_DESCRIPTION OF THE TASK_: Transcribe exactly the lines that fall between the one holding "theorem State.mapNumbers_otp (s" and the one holding "unfold State.mapChan", inclusive, from the entries below.

_TASK MATERIAL_:
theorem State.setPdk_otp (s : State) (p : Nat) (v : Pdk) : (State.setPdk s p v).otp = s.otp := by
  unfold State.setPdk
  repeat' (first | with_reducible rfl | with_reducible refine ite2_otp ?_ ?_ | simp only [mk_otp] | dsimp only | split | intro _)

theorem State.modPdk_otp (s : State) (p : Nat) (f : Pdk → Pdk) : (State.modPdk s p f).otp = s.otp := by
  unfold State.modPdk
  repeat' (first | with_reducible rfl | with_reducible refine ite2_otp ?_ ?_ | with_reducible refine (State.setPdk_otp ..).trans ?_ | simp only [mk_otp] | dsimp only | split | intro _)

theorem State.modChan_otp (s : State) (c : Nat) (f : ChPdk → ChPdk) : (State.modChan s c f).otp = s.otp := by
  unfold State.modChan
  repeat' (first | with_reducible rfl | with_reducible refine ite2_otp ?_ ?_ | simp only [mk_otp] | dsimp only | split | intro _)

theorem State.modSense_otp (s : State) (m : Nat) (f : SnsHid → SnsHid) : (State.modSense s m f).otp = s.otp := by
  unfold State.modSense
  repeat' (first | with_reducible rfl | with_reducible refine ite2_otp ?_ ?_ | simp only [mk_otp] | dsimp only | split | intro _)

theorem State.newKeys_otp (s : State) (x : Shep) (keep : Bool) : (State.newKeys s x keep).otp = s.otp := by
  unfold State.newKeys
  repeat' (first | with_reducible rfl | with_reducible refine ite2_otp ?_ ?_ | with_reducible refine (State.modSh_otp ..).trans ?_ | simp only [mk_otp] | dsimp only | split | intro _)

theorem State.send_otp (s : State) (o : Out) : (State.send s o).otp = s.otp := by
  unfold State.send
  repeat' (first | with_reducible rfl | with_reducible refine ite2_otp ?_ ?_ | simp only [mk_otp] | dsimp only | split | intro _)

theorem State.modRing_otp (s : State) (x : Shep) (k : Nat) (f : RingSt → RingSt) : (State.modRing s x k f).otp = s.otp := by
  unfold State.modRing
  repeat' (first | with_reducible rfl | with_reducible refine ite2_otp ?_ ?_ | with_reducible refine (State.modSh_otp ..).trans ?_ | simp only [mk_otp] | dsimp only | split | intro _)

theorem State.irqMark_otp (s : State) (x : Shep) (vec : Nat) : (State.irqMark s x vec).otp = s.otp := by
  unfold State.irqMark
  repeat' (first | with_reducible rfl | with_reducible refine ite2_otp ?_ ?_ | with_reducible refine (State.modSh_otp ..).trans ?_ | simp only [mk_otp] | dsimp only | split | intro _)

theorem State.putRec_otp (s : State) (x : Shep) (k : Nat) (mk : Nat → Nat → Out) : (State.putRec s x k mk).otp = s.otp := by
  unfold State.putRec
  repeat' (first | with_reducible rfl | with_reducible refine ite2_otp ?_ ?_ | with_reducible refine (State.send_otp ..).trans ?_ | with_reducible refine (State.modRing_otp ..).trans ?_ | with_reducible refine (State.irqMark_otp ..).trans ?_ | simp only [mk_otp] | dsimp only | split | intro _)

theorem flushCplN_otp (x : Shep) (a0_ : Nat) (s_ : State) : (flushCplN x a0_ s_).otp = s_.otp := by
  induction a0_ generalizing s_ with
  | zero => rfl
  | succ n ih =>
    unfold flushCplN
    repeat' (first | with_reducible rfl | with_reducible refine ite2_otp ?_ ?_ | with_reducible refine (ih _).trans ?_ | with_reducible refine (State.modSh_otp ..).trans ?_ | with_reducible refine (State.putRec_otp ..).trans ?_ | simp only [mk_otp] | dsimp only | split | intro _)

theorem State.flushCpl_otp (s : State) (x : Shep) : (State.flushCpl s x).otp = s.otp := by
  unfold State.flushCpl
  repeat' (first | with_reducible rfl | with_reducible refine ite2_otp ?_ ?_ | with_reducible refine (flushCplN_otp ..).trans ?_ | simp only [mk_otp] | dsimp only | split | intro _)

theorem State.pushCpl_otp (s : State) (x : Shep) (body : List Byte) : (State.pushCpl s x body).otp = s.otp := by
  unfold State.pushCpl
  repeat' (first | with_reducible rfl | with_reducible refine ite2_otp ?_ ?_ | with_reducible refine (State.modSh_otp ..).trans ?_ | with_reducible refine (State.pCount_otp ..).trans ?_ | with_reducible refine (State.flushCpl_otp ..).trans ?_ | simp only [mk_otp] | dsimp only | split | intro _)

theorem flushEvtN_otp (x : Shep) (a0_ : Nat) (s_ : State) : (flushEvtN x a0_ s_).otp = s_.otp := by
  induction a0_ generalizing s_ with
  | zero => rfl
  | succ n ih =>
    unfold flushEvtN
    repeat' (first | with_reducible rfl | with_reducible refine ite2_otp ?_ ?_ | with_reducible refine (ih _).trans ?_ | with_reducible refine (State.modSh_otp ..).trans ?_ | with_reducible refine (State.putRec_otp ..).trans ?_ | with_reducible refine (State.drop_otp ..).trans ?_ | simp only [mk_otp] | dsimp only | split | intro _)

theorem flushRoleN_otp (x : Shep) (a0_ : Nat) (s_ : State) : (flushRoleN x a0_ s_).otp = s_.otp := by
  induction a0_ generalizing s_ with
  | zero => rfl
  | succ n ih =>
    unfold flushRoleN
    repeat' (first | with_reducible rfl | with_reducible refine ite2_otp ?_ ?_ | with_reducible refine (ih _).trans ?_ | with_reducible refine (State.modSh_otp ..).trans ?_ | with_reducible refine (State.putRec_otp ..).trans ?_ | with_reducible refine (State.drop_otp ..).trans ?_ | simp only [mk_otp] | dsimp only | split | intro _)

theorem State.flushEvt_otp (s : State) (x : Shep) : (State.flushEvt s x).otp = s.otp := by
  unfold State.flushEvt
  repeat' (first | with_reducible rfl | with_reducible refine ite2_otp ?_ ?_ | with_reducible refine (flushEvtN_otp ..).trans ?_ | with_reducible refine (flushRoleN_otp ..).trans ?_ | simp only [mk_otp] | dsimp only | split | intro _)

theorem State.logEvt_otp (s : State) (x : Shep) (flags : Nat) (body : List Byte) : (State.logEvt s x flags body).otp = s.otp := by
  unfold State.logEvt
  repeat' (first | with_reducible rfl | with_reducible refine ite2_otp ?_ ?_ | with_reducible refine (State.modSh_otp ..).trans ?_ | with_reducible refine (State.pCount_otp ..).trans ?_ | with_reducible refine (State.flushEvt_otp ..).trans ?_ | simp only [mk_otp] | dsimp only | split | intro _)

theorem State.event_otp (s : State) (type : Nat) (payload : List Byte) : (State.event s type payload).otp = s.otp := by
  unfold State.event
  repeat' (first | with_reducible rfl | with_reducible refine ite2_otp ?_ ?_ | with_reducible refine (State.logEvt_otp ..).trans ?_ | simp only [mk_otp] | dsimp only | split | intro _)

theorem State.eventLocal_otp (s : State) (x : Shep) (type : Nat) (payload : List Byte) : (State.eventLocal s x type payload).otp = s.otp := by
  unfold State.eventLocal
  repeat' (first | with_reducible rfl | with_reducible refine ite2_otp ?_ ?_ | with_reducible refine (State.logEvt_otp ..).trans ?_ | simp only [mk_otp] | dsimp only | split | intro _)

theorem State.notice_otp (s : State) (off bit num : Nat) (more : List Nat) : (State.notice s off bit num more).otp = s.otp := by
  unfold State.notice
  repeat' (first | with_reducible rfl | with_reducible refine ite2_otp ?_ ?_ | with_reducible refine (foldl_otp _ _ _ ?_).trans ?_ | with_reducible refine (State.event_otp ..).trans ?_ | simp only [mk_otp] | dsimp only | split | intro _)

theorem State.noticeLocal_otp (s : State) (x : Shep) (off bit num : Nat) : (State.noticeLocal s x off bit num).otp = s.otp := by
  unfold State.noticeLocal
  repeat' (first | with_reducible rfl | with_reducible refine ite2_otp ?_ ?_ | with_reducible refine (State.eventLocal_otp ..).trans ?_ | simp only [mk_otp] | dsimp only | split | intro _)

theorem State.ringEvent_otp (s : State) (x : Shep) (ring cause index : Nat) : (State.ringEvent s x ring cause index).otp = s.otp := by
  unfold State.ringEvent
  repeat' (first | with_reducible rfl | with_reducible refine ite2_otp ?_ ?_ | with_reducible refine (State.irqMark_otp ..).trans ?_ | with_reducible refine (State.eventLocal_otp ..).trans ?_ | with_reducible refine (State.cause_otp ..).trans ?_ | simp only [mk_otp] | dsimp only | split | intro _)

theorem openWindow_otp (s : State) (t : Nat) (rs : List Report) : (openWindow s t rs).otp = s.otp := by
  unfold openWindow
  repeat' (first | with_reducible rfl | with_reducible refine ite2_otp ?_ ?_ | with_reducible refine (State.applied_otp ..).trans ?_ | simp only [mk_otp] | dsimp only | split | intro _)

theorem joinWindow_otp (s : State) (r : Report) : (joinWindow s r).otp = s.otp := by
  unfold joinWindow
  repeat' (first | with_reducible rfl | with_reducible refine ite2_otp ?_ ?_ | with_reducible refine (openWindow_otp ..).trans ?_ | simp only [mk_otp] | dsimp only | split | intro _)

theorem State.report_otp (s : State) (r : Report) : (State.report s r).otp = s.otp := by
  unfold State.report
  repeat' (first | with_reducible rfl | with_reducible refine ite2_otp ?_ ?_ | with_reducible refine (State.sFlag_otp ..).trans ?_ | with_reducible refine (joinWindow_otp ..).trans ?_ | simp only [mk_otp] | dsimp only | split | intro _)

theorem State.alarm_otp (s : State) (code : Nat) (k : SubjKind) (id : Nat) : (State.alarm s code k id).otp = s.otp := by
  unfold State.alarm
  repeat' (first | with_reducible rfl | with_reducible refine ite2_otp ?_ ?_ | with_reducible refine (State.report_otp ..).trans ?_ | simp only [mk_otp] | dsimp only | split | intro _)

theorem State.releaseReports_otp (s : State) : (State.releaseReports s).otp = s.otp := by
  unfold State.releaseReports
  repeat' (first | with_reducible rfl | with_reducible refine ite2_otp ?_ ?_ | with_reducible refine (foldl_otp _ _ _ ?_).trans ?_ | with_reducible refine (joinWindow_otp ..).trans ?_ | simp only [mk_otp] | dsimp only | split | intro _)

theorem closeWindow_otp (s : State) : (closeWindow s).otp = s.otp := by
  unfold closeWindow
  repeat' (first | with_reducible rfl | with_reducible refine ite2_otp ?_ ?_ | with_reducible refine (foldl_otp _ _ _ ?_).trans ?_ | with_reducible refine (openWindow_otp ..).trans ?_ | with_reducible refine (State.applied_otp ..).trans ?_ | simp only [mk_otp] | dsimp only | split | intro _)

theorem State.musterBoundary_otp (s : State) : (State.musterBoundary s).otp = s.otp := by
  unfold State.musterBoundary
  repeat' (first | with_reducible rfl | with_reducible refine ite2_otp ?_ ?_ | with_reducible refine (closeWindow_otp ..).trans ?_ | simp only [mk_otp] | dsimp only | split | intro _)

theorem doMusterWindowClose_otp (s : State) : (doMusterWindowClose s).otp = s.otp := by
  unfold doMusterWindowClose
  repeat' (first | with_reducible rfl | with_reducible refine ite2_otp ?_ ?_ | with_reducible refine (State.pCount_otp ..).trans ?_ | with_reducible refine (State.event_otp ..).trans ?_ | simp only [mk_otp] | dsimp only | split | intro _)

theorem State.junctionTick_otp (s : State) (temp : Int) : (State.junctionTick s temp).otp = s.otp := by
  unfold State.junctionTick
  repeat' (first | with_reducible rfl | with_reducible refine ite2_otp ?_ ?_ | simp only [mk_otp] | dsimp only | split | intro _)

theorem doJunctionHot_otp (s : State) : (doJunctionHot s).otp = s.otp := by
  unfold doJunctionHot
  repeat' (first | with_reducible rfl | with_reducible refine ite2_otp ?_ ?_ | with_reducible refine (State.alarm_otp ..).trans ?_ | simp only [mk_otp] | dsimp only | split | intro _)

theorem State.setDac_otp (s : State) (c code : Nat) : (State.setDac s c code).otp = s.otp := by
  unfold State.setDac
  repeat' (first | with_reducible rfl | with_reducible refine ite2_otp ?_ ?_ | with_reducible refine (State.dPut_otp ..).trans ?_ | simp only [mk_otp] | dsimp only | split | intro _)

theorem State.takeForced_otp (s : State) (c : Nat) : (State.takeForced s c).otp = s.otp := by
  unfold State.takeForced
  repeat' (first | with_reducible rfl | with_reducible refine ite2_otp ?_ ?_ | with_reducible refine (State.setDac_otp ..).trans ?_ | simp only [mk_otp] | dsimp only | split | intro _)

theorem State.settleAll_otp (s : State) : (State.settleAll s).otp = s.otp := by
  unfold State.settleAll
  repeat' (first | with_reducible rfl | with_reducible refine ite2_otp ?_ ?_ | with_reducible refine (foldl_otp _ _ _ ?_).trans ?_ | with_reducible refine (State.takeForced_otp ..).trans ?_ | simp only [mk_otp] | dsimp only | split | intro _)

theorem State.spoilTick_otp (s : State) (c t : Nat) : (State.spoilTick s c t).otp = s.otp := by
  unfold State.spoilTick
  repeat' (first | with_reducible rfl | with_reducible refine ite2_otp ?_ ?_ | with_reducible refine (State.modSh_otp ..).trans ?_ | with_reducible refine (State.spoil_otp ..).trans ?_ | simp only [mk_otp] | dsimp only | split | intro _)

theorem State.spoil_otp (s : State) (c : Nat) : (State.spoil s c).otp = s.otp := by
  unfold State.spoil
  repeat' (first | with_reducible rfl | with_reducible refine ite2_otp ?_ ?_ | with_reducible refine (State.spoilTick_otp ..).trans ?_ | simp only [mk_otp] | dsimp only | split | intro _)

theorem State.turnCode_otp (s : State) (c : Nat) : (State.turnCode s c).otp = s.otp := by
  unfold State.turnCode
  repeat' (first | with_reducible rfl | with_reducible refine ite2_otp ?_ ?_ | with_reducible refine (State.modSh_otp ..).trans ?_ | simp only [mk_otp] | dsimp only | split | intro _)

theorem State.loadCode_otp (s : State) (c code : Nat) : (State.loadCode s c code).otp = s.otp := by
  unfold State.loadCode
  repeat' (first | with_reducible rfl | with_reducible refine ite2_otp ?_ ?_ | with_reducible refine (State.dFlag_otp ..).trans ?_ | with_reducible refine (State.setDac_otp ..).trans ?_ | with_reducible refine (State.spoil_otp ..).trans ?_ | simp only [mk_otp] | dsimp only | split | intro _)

...

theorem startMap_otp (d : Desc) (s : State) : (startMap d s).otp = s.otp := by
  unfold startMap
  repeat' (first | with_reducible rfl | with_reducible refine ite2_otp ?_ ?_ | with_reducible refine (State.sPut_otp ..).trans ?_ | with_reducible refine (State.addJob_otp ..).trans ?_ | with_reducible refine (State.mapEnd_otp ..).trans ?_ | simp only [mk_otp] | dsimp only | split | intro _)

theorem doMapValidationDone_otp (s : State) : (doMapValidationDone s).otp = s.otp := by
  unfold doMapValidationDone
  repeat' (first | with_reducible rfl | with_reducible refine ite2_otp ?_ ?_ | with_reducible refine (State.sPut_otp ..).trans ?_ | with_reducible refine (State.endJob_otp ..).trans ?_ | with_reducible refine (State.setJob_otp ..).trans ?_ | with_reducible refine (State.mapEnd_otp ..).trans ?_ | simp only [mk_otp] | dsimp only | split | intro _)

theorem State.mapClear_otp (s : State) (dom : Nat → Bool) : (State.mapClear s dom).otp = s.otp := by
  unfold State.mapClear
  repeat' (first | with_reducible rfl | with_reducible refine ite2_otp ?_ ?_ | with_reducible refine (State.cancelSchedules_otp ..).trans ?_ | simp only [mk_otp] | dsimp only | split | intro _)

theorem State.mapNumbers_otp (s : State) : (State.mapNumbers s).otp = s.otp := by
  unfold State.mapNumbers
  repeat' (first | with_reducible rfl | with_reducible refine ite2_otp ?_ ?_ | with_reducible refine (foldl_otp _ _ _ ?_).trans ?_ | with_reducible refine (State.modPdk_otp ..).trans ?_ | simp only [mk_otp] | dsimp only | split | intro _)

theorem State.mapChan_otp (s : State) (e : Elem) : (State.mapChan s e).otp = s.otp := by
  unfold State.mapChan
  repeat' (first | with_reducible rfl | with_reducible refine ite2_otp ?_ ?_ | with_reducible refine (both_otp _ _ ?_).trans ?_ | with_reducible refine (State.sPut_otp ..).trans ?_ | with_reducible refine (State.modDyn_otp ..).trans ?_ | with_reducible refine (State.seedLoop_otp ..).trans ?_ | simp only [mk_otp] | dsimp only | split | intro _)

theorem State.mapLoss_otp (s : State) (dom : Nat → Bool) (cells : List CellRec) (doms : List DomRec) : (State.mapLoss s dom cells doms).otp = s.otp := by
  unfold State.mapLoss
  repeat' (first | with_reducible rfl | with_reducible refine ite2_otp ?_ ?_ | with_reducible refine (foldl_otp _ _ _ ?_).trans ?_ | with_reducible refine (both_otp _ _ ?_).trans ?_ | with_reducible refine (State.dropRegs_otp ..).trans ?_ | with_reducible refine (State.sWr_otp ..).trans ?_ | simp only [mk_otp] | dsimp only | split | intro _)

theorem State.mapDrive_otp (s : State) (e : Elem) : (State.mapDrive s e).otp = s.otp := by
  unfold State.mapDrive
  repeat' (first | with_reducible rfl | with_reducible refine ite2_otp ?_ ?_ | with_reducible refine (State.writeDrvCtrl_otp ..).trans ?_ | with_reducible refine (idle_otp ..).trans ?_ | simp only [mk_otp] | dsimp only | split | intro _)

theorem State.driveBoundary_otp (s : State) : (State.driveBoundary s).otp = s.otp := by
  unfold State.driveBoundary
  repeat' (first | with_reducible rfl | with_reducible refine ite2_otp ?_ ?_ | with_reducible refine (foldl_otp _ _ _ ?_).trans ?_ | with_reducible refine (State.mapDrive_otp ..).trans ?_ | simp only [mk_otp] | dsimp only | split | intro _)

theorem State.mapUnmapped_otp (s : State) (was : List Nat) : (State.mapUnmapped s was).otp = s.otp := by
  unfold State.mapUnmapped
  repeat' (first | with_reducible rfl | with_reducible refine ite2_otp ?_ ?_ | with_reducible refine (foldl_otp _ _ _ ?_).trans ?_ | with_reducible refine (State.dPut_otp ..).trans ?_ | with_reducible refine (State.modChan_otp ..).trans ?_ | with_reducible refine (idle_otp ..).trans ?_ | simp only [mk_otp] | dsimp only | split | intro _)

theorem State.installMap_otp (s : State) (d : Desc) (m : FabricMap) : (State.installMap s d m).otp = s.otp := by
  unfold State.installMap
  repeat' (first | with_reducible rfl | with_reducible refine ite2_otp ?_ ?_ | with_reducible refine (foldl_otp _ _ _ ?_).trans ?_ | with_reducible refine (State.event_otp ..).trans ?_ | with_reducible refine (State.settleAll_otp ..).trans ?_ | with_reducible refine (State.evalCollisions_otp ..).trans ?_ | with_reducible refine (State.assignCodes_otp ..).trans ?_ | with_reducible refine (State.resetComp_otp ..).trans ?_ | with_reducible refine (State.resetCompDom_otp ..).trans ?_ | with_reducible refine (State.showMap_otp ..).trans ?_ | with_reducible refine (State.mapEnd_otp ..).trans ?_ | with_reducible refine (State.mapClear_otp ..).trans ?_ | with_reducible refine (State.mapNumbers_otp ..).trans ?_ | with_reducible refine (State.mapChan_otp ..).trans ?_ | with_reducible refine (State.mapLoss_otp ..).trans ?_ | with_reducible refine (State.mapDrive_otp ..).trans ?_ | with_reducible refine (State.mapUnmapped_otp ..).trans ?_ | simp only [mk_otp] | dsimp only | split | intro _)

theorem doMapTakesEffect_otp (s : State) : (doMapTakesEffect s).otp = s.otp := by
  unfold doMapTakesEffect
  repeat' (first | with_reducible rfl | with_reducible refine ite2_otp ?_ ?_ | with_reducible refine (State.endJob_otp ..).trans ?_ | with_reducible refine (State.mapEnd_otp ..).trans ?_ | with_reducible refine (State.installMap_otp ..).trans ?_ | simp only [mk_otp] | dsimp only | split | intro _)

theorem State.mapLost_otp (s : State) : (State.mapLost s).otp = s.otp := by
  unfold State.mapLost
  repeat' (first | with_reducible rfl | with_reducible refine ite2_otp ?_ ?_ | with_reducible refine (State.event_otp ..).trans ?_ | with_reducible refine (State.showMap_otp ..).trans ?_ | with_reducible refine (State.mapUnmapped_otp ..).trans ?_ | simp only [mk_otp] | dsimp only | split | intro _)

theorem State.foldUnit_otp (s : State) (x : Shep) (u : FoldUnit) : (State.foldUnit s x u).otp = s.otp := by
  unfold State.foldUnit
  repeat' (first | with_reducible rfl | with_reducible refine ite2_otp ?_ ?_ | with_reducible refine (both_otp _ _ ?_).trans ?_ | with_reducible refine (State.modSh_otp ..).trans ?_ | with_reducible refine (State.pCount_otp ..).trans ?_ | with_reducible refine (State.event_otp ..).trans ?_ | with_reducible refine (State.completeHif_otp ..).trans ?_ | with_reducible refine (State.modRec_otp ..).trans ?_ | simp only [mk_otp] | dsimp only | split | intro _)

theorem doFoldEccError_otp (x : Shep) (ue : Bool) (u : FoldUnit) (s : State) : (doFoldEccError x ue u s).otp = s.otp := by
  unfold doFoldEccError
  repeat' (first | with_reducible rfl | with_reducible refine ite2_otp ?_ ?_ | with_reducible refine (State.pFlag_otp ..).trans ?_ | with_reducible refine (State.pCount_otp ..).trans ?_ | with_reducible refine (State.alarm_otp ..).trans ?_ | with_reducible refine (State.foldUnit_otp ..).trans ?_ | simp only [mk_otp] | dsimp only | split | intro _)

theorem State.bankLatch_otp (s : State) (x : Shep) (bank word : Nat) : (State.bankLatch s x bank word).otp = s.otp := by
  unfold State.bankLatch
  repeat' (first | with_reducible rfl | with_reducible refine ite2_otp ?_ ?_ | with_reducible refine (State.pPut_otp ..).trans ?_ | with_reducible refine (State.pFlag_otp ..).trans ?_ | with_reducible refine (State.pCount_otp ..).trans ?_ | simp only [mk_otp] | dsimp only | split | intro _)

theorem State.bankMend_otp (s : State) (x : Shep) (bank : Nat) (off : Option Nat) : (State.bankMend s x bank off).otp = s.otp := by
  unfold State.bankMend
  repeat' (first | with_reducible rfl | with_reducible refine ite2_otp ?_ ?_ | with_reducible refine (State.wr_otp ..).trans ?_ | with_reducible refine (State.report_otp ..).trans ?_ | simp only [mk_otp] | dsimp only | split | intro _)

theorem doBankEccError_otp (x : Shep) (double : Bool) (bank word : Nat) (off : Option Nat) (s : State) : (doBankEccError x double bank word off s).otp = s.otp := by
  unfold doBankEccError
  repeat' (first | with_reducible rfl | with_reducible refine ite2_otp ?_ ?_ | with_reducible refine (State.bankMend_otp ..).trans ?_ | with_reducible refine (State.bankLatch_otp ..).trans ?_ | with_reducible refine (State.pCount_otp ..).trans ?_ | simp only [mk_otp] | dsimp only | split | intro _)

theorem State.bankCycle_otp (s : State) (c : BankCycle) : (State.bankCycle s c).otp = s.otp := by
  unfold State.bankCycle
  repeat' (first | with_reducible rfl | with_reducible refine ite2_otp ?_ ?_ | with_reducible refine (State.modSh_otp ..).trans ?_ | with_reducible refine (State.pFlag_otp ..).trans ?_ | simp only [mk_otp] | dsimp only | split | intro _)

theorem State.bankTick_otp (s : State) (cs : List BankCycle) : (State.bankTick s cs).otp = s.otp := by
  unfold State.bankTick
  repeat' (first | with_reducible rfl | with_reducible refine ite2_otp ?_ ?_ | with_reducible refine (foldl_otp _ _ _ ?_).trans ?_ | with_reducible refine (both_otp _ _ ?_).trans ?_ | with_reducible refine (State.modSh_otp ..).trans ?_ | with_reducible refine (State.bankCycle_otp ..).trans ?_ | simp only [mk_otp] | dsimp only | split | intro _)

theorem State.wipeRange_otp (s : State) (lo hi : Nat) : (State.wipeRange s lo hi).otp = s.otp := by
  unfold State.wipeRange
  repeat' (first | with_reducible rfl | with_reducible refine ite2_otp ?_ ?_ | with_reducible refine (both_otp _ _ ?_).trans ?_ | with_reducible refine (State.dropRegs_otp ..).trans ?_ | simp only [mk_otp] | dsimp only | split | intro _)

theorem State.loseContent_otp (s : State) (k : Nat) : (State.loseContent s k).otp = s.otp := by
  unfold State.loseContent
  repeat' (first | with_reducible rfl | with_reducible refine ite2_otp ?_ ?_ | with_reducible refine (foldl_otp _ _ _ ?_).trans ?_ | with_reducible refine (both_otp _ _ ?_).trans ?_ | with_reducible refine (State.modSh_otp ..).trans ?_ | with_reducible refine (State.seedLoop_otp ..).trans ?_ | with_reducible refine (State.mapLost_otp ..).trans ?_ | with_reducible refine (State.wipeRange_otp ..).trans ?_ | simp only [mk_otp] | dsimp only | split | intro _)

_OUTPUT FOR THIS TASK_:
theorem State.mapNumbers_otp (s : State) : (State.mapNumbers s).otp = s.otp := by
  unfold State.mapNumbers
  repeat' (first | with_reducible rfl | with_reducible refine ite2_otp ?_ ?_ | with_reducible refine (foldl_otp _ _ _ ?_).trans ?_ | with_reducible refine (State.modPdk_otp ..).trans ?_ | simp only [mk_otp] | dsimp only | split | intro _)

theorem State.mapChan_otp (s : State) (e : Elem) : (State.mapChan s e).otp = s.otp := by
  unfold State.mapChan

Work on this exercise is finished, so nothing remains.